▶ _Exercise requirements_
Only the lines below, from the one with "(c : Command), s.idle" through the one with "t.pos = s.pos", are to be written out, exactly.

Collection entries
┄┄┄┄┄┄┄┄┄┄

/-- R206: checks precede effects. -/
def Obligations.FailedCommandsHaveNoEffect : Prop :=
  ∀ (i : Instr) (s : State), ∃ t, exec i s = .next t ∧ t.rspValid = true ∧
    (t.rspStatus ≠ .ok → t = s.respond ⟨t.rspStatus, 0, 0⟩) ∧
    (t.rspStatus = .ok → ∃ new, t.trace = s.trace ++ new ∧
      match i.shape with
      | .value _ _ _ => new = []
      | .load w _ index base _ => new = (pixelAddrs w index base).map .read
      | .store w _ index _ base _ =>
        if w.isSubByte then ∃ byte, new = [.read (base + byteIndex w index), .write (base + byteIndex w index) byte]
        else ∃ bytes : List Byte, bytes.length = pixelBytes w ∧
          new = ((pixelAddrs w index base).zip bytes).map (fun c => .write c.1 c.2)) ∧
    ∀ (c : Command) (e : IllegalWord), decode (sample s.params c) = .error e →
      runCommand c s = .next ((s.accept (sample s.params c)).respond ⟨.illegal, 0, 0⟩)

/-- R67: the statuses. -/
def Obligations.StatusesEachOperationCanGive : Prop :=
  Status.ok.code = 0b00 ∧ Status.empty.code = 0b01 ∧ Status.outOfBounds.code = 0b10 ∧ Status.illegal.code = 0b11 ∧
  (∀ s : State, s.rspErr = s.rspStatus.code.getLsbD 1 ∧
    (s.rspErr = true ↔ s.rspStatus = .outOfBounds ∨ s.rspStatus = .illegal)) ∧
  (∀ (i : Instr) (s t : State), exec i s = .next t →
    match i.shape with
    | .value _ _ _ => t.rspStatus = .ok
    | .load w _ index base len =>
      t.rspStatus = if 2 ^ s.params.addrw < base + len then .illegal
        else if len * 8 < (index + 1) * bits w then .empty else .ok
    | .store w _ index _ base len =>
      t.rspStatus = if 2 ^ s.params.addrw < base + len then .illegal
        else if len * 8 < (index + 1) * bits w then .outOfBounds else .ok) ∧
  (∀ (s : State) (c : Command) (e : IllegalWord), s.agenda = [] → s.idle = true → s.presented = some c →
    decode (sample s.params c) = .error e → ∃ t, step s = .next t ∧ t.rspStatus = .illegal)

/-- R20: a function of the operands and the bytes read, and of nothing else. -/
def Obligations.OutcomeDependsOnlyOnOperandsAndPixel : Prop :=
  ∀ (i : Instr) (s s' : State), s.params = s'.params → (∀ a ∈ pixelOf i, s.mem.read a = s'.mem.read a) →
    ∃ t t' new, exec i s = .next t ∧ exec i s' = .next t' ∧ t.response = t'.response ∧
      t.trace = s.trace ++ new ∧ t'.trace = s'.trace ++ new ∧ (∀ a ∈ pixelOf i, t.mem.read a = t'.mem.read a)

/-- R47 and R244: where and how often the memory port is used. -/
def Obligations.AccessesStayInTheBuffer : Prop :=
  ∀ (i : Instr) (s t : State), exec i s = .next t → ∃ new, t.trace = s.trace ++ new ∧
    match i.shape with
    | .value _ _ _ => new = [] ∧ t.mem = s.mem
    | .load w _ _ base len =>
      (∀ x ∈ new, base ≤ x.addr ∧ x.addr < base + len) ∧ t.mem = s.mem ∧
      new.length = if t.rspStatus = .ok then (if w.isSubByte then 1 else pixelBytes w) else 0
    | .store w _ _ _ base len =>
      (∀ x ∈ new, base ≤ x.addr ∧ x.addr < base + len) ∧
      (∀ a, ¬ (base ≤ a ∧ a < base + len) → t.mem.read a = s.mem.read a) ∧
      new.length = if t.rspStatus = .ok then (if w.isSubByte then 2 else pixelBytes w) else 0

/-- R43: a mixed-width view of one buffer. -/
def Obligations.MixedWidthViewOfAByte : Prop :=
  ∀ (s : State) (base len j : Nat), base + len ≤ 2 ^ s.params.addrw → j < len →
    ∃ t a b a' b', exec (.load8Lm j base len) s = .next t ∧ exec (.load4Lm (2 * j) base len) s = .next a ∧
      exec (.load4Lm (2 * j + 1) base len) s = .next b ∧ exec (.load4Bl (2 * j) base len) s = .next a' ∧
      exec (.load4Bl (2 * j + 1) base len) s = .next b' ∧ t.rspStatus = .ok ∧ a.rspStatus = .ok ∧
      b.rspStatus = .ok ∧ a'.rspStatus = .ok ∧ b'.rspStatus = .ok ∧
      t.rspValue.toNat = a.rspValue.toNat * 16 + b.rspValue.toNat ∧
      a'.response = b.response ∧ b'.response = a.response

/-- R36 gives busy, rsp_valid, mem_req_valid, mem_we and cmd_ready. The model's own: no request outstanding (DEDUCED, log 3),
the parameters of State at the defaults of R5 (log 1), the idle step without a host (log 4). -/
def Obligations.ResetStateIsIdle : Prop :=
  State.reset.busy = false ∧ State.reset.rspValid = false ∧ State.reset.memReqValid = false ∧
  State.reset.memWe = false ∧ State.reset.memOutstanding = false ∧ State.reset.cmdReady = true ∧
  State.reset.params = ⟨32, 32, 32⟩ ∧ step State.reset = .next State.reset

/-- The start of the invariant. That no request is outstanding at reset is the model's reading (DEDUCED, log 3); mem_we is 0
there by R36. -/
def Obligations.InvariantHoldsAtReset : Prop :=
  State.reset.Inv ∧ ∀ nbits w : Nat, (State.reset.withFetchWord nbits w).Inv

/-- The invariant that every step keeps, from every state that has it. The model's own, not the rules': nothing is outstanding
after a reset in mid-command (DESIGN CHOICE, log 21), the request registers keep a request while it is outstanding (DESIGN
CHOICE, log 20), and mem_we is 0 in every idle block (DEDUCED from R20, R36 and R147, log 20). -/
def Obligations.EveryStepKeepsTheInvariant : Prop :=
  ∀ s t : State, s.Inv → step s = .next t → t.Inv

/-- R245 and D27: progress with a memory that answers at once, and atomic execution as a refinement of the accesses of R44.
The bound 14 is the model's choice of one handshake an edge (log 6), not the spec's; the byte counter and the request registers in the
state reached are those of logs 7 and 20. -/
def Obligations.EdgeByEdgeRunReachesExec : Prop :=
  ∀ (s : State) (c : Command), s.idle = true → s.presented = some c →
    ∃ n t, n ≤ 14 ∧ runCommand c s = .next t ∧ t.rspValid = true ∧
      runEdges (List.replicate n Edge.undisturbed) s = .next t

/-- R50 and R51: disjoint bytes are safe to parallelize; R46: no byte access is torn. The block leaves every byte outside the
pixel to the other agents. The byte counter and the request registers in the state reached are those of logs 7 and 20. -/
def Obligations.WaitingAndOutsideWritersDoNotMatter : Prop :=
  ∀ (s : State) (c : Command) (i : Instr) (es : List Edge) (u : State), s.idle = true → s.presented = some c →
    decode (sample s.params c) = .ok i → (∀ e ∈ es, e.avoids (pixelOf i) = true) →
    runEdges es s = .next u → u.rspValid = true →
    ∃ t, runCommand c s = .next t ∧ u = { t with mem := u.mem } ∧ u.response = t.response ∧ u.trace = t.trace ∧
      u.op = t.op ∧ u.k = t.k ∧ u.rd = t.rd ∧ KeepsHost t u ∧ (∀ a ∈ pixelOf i, u.mem.read a = t.mem.read a) ∧
      ∀ a, a ∉ pixelOf i → u.mem.read a = (outsideWrites es s.mem).read a

/-- R232: reset during a byte-aligned STORE. That the host's position stays is the model's reading (log 10), that a request
which lands does so at the reset edge its choice (log 21), that a response offered at the reset edge is not taken, host ready
or not, its choice too (log 22). -/
def Obligations.ResetDuringByteAlignedCommand : Prop :=
  ∀ (s t : State) (c : Command) (w : Width) (o : DataOrder) (index base len : Nat) (v : BitVec 32) (es : List Edge)
    (r : Edge), s.idle = true → s.presented = some c →
    decode (sample s.params c) = .ok (storeInstr w o index v base len) → w.isSubByte = false →
    base + len ≤ 2 ^ s.params.addrw → (index + 1) * bits w ≤ len * 8 →
    (∀ e ∈ es, e.quiet = true) → r.rst = true → r.agents = [] → runEdges (es ++ [r]) s = .next t →
    (∃ j ≤ pixelBytes w, ∀ a, t.mem.read a =
      if base + byteOffset w index ≤ a ∧ a < base + byteOffset w index + j
      then (split (pixelBytes w) o (maskw w v))[a - (base + byteOffset w index)]?.getD 0 else s.mem.read a) ∧
    t.busy = false ∧ t.rspValid = false ∧ t.memReqValid = false ∧ t.cmdReady = false ∧ t.taken = s.taken ∧
    t.pos = s.pos

/-- R232: reset during a sub-byte STORE, a STORE that fails its checks, a LOAD, a value operation or an illegal word. The
model's choice: a request which lands does so at the reset edge (log 21), and a response offered at that edge is not taken,
host ready or not (log 22). -/
def Obligations.ResetDuringSubByteCommand : Prop :=
  ∀ (s t : State) (c : Command) (es : List Edge) (r : Edge), s.idle = true → s.presented = some c →
    (∀ e ∈ es, e.quiet = true) → r.rst = true → r.agents = [] → runEdges (es ++ [r]) s = .next t →
    (∀ i, decode (sample s.params c) = .ok i →
      match i.shape with
      | .store w o index v base len =>
        (w.isSubByte = true → base + len ≤ 2 ^ s.params.addrw → (index + 1) * bits w ≤ len * 8 →
          (∀ a, a ≠ base + byteIndex w index → t.mem.read a = s.mem.read a) ∧
          (t.mem.read (base + byteIndex w index) = s.mem.read (base + byteIndex w index) ∨
            t.mem.read (base + byteIndex w index) =
              insertField w (shift w o index) (s.mem.read (base + byteIndex w index)) (maskw w v))) ∧
        (2 ^ s.params.addrw < base + len ∨ len * 8 < (index + 1) * bits w → t.mem = s.mem)
      | _ => t.mem = s.mem) ∧
    (∀ e : IllegalWord, decode (sample s.params c) = .error e → t.mem = s.mem) ∧
    t.busy = false ∧ t.rspValid = false ∧ t.memReqValid = false ∧ t.taken = s.taken

/-- R34 and R52: the lost update. One handshake an edge is the model's choice (log 6). -/
def Obligations.WriteBetweenReadAndMergeIsLost : Prop :=
  ∀ (s : State) (c : Command) (w : Width) (o : DataOrder) (index base len : Nat) (v : BitVec 32) (x : Byte),
    s.idle = true → s.presented = some c → decode (sample s.params c) = .ok (storeInstr w o index v base len) →
    w.isSubByte = true → base + len ≤ 2 ^ s.params.addrw → (index + 1) * bits w ≤ len * 8 →
    ∃ t, runEdges ([Edge.undisturbed, Edge.undisturbed, Edge.undisturbed, Edge.undisturbed] ++
        [Edge.mk [(base + byteIndex w index, x)] false false true true true true none] ++
        [Edge.undisturbed, Edge.undisturbed, Edge.undisturbed]) s = .next t ∧
      t.rspValid = true ∧ t.response = ⟨.ok, 0, 0⟩ ∧
      t.mem.read (base + byteIndex w index) =
        insertField w (shift w o index) (s.mem.read (base + byteIndex w index)) (maskw w v)

/-- R44 and R46: one byte at a time, whole. That the byte changes at the edge that completes the access is the model's reading
(DEDUCED, log 9; at a reset edge log 21), that mem_addr, mem_we and mem_wdata still hold a request once it is accepted its choice (log 20), and
the trace that shows it is the model's own record (log 12): no rule says so. -/
def Obligations.AnEdgeWritesAtMostTheRequestedByte : Prop :=
  ∀ (e : Edge) (s t : State), e.agents = [] → clockEdge e s = .next t →
    (∀ a, t.mem.read a = s.mem.read a ∨
      (a = s.memAddr ∧ s.memWe = true ∧ t.mem.read a = s.memWdata ∧ (s.memReqValid = true ∨ s.memOutstanding = true))) ∧
    (t.trace = s.trace → t.mem = s.mem)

┄┄┄┄┄┄┄┄┄┄

▶ _Answer to the problem_
  ∀ (s : State) (c : Command), s.idle = true → s.presented = some c →
    ∃ n t, n ≤ 14 ∧ runCommand c s = .next t ∧ t.rspValid = true ∧
      runEdges (List.replicate n Edge.undisturbed) s = .next t

/-- R50 and R51: disjoint bytes are safe to parallelize; R46: no byte access is torn. The block leaves every byte outside the
pixel to the other agents. The byte counter and the request registers in the state reached are those of logs 7 and 20. -/
def Obligations.WaitingAndOutsideWritersDoNotMatter : Prop :=
  ∀ (s : State) (c : Command) (i : Instr) (es : List Edge) (u : State), s.idle = true → s.presented = some c →
    decode (sample s.params c) = .ok i → (∀ e ∈ es, e.avoids (pixelOf i) = true) →
    runEdges es s = .next u → u.rspValid = true →
    ∃ t, runCommand c s = .next t ∧ u = { t with mem := u.mem } ∧ u.response = t.response ∧ u.trace = t.trace ∧
      u.op = t.op ∧ u.k = t.k ∧ u.rd = t.rd ∧ KeepsHost t u ∧ (∀ a ∈ pixelOf i, u.mem.read a = t.mem.read a) ∧
      ∀ a, a ∉ pixelOf i → u.mem.read a = (outsideWrites es s.mem).read a

/-- R232: reset during a byte-aligned STORE. That the host's position stays is the model's reading (log 10), that a request
which lands does so at the reset edge its choice (log 21), that a response offered at the reset edge is not taken, host ready
or not, its choice too (log 22). -/
def Obligations.ResetDuringByteAlignedCommand : Prop :=
  ∀ (s t : State) (c : Command) (w : Width) (o : DataOrder) (index base len : Nat) (v : BitVec 32) (es : List Edge)
    (r : Edge), s.idle = true → s.presented = some c →
    decode (sample s.params c) = .ok (storeInstr w o index v base len) → w.isSubByte = false →
    base + len ≤ 2 ^ s.params.addrw → (index + 1) * bits w ≤ len * 8 →
    (∀ e ∈ es, e.quiet = true) → r.rst = true → r.agents = [] → runEdges (es ++ [r]) s = .next t →
    (∃ j ≤ pixelBytes w, ∀ a, t.mem.read a =
      if base + byteOffset w index ≤ a ∧ a < base + byteOffset w index + j
      then (split (pixelBytes w) o (maskw w v))[a - (base + byteOffset w index)]?.getD 0 else s.mem.read a) ∧
    t.busy = false ∧ t.rspValid = false ∧ t.memReqValid = false ∧ t.cmdReady = false ∧ t.taken = s.taken ∧
    t.pos = s.pos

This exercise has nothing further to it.